I AM back down from up north, and surprised to find that I now believe in angels, writes GRAHAM CARTER.

Not any old angels, but the Angel Of The North, which was one of the highlights of a four-day break in the Newcastle area.

My wife and I paid a visit to the 20m tall, 108-tonne sculpture early one morning, before the coachloads of pensioners started to turn up.

I couldn’t help wondering how many of them tell their friends that they don’t like modern art, forgetting that the Angel is as modern and as arty as anything you could name.

It is an epic work of art, and you only really get a true sense of its undeniable magic when you are standing underneath it. I love it.

Later, while waiting at the bus stop to return to Newcastle, we got talking to another old lady, who lives in the flats opposite.

She told us how she watched it being installed, and when we asked whether she liked it, she didn’t hesitate.

“Oh yes. I like it a lot.”

So does everybody else in the north east, as far as we could tell.

It is only 20 years since it was made, but the Angel has become as much of an icon for the Newcastle/Gateshead area as the Tyne Bridge, and it now seems incredible that there was once vehement opposition to it being built.

Some considered the cost of commissioning it from Anthony Gormley and building it to be a terrible waste of money back in 1998, when local Conservative MP Martin Callanan, perhaps sensing that opposition to spending money on public art might be a vote-winner, led a campaign called Gateshead Stop The Statue.

Now Baron Callanan and a life peer, what a twerp he must be feeling in hindsight.

On the other hand, Gateshead Council claims to now have an international reputation for the arts, thanks to the success of the Angel, which it says has given it the credibility to secure funding for the building of the Millennium Bridge (£22m); the conversion of the Baltic Flour Mills into a contemporary arts centre (£46m); and the creation of the Sage Gateshead concert venue (£70m), all of which grace the banks of the River Tyne.

That’s not a bad return on the mere £800,000 spent on the Angel, although no doubt a lot of people calculated how many car parks could have been bought with the money at the time.

But these are only the legacies that can be measured.

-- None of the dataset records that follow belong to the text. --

theorem State.deviceHold_kept : ∀ s, Kept 0x2252142727f38 s (State.deviceHold s) := by
  intro s
  unfold State.deviceHold
  extract_lets +onlyGivenNames -merge -underBinder x1
  have h1 : Kept 0x2252142727f38 s x1 := by
    unfold x1
    refine Kept.foldl ?_ (fun _ _ h2 => ?_)
    · exact Kept.refl _ _
    · refine Kept.ite ?_ ?_
      · exact h2
      · refine Kept.step ?_ (State.dropLathe_kept _ _ _ _)
        exact h2
  clear_value x1
  extract_lets +onlyGivenNames -merge -underBinder x3
  have h3 : Kept 0x2252142727f38 s x3 := by
    unfold x3
    refine Kept.foldl ?_ (fun _ _ h4 => ?_)
    · exact h1
    · refine Kept.foldl ?_ (fun _ _ h5 => ?_)
      · exact h4
      · refine Kept.step ?_ (State.wf_kept _ _ _ _)
        exact h5
  clear_value x3
  refine Kept.step ?_ (State.settleHold_kept _)
  refine Kept.step ?_ (State.wb_kept _ _ _ _)
  exact h3

theorem State.beginStart_kept : ∀ s a1 a2, Kept 0x200000008 s (State.beginStart s a1 a2) := by
  intro s a1 a2
  unfold State.beginStart
  extract_lets +onlyGivenNames -merge -underBinder x1 x2
  have h2 : Kept 0x200000008 s x2 := by
    unfold x2
    refine (Kept.upd ?_).kept
    exact Kept.refl _ _
  clear_value x2
  refine Kept.step ?_ (State.wf_kept _ _ _ _)
  refine Kept.step ?_ (State.wr_kept _ _ _)
  refine Kept.step ?_ (State.wb_kept _ _ _ _)
  exact h2

theorem State.ready_kept : ∀ s, Kept 0x242200800008 s (State.ready s) := by
  intro s
  unfold State.ready
  extract_lets +onlyGivenNames -merge -underBinder x1
  extract_lets +onlyGivenNames -merge -underBinder x2 x3
  have h3 : Kept 0x242200800008 s x3 := by
    unfold x3
    refine Kept.step ?_ (State.wb_kept _ _ _ _)
    refine (Kept.upd ?_).kept
    exact Kept.refl _ _
  clear_value x3
  extract_lets +onlyGivenNames -merge -underBinder x4
  have h4 : Kept 0x242200800008 s x4 := by
    unfold x4
    refine Kept.step ?_ (State.wf_kept _ _ _ _)
    exact h3
  clear_value x4
  extract_lets +onlyGivenNames -merge -underBinder x5
  have h5 : Kept 0x242200800008 s x5 := by
    unfold x5
    refine Kept.step ?_ (State.post_kept _ _ _ _ _ _)
    exact h4
  clear_value x5
  refine Kept.foldl ?_ (fun _ _ h6 => ?_)
  · exact h5
  · refine Kept.ite ?_ ?_
    · refine Kept.step ?_ (State.openBypass_kept _ _)
      exact h6
    · exact h6

theorem State.stepDone_kept : ∀ s a1 a2, Kept 0x242200800008 s (State.stepDone s a1 a2) := by
  intro s a1 a2
  unfold State.stepDone
  refine Kept.ite ?_ ?_
  · exact Kept.refl _ _
  · extract_lets +onlyGivenNames -merge -underBinder x1
    have h1 : Kept 0x242200800008 s x1 := by
      unfold x1
      refine Kept.step ?_ (State.wf_kept _ _ _ _)
      exact Kept.refl _ _
    clear_value x1
    extract_lets +onlyGivenNames -merge -underBinder x2
    have h2 : Kept 0x242200800008 s x2 := by
      unfold x2
      refine Kept.ite ?_ ?_
      · exact h1
      · refine Kept.step ?_ (State.post_kept _ _ _ _ _ _)
        exact h1
    clear_value x2
    refine Kept.ite ?_ ?_
    · refine Kept.step ?_ (State.ready_kept _)
      exact h2
    · exact h2

theorem State.bootFw_kept : ∀ s a1, Kept 0xa46200800008 s (State.bootFw s a1) := by
  intro s a1
  unfold State.bootFw
  extract_lets +onlyGivenNames -merge -underBinder x1
  extract_lets +onlyGivenNames -merge -underBinder x2
  extract_lets +onlyGivenNames -merge -underBinder x3 x4
  have h4 : Kept 0xa46200800008 s x4 := by
    unfold x4
    refine (Kept.upd ?_).kept
    exact Kept.refl _ _
  clear_value x4
  extract_lets +onlyGivenNames -merge -underBinder x5
  refine Kept.ite ?_ ?_
  · exact h4
  · refine Kept.ite ?_ ?_
    · refine Kept.step ?_ (State.setFw_kept _ _ _)
      exact h4
    · extract_lets +onlyGivenNames -merge -underBinder x6 x7
      have h7 : Kept 0xa46200800008 s x7 := by
        unfold x7
        refine (Kept.upd ?_).kept
        exact h4
      clear_value x7
      refine Kept.ite ?_ ?_
      · refine (Kept.upd ?_).kept
        exact h7
      · refine Kept.step ?_ (State.stepDone_kept _ _ _)
        refine Kept.step ?_ (State.imageRejected_kept _ _ _ _)
        exact h7

theorem State.fwAtReset_kept : ∀ s, Kept 0x4000000000 s (State.fwAtReset s) := by
  intro s
  unfold State.fwAtReset
  refine (Kept.upd ?_).kept
  exact Kept.refl _ _

theorem State.bootChain_kept : ∀ s, Kept 0xa46200800008 s (State.bootChain s) := by
  intro s
  unfold State.bootChain
  extract_lets +onlyGivenNames -merge -underBinder x1
  have h1 : Kept 0xa46200800008 s x1 := by
    unfold x1
    refine Kept.step ?_ (State.bootFw_kept _ _)
    refine Kept.step ?_ (State.bootFw_kept _ _)
    refine Kept.step ?_ (State.bootFw_kept _ _)
    refine Kept.step ?_ (State.fwAtReset_kept _)
    exact Kept.refl _ _
  clear_value x1
  refine Kept.ite ?_ ?_
  · refine (Kept.upd ?_).kept
    exact h1
  · exact h1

The Angel, which is partly a memorial to the coalmining heritage of the north-east, has become a symbol of the rebirth of the area and - even more important - its massive wings also seem to reflect the Geordies’ self-confidence and pride in their area and their roots. Again - not bad for a hundred tons of steel.

The Angel is a monument to all kinds of things, but above all else it is a reminder of the folly of those people who know the cost of everything and the value of nothing.

So the next time somebody proposes something like the Angel Of The North (or even a museum and art gallery) and your instinct is to consider it a waste of money, think again, because you never know what it might be the start of.

The older I get, the more cantankerous I am supposed to be, and although I do wake up, some days, and despair of some people’s attitudes, blessed are those who are not too old nor too cynical to believe in angels, at least once in a while.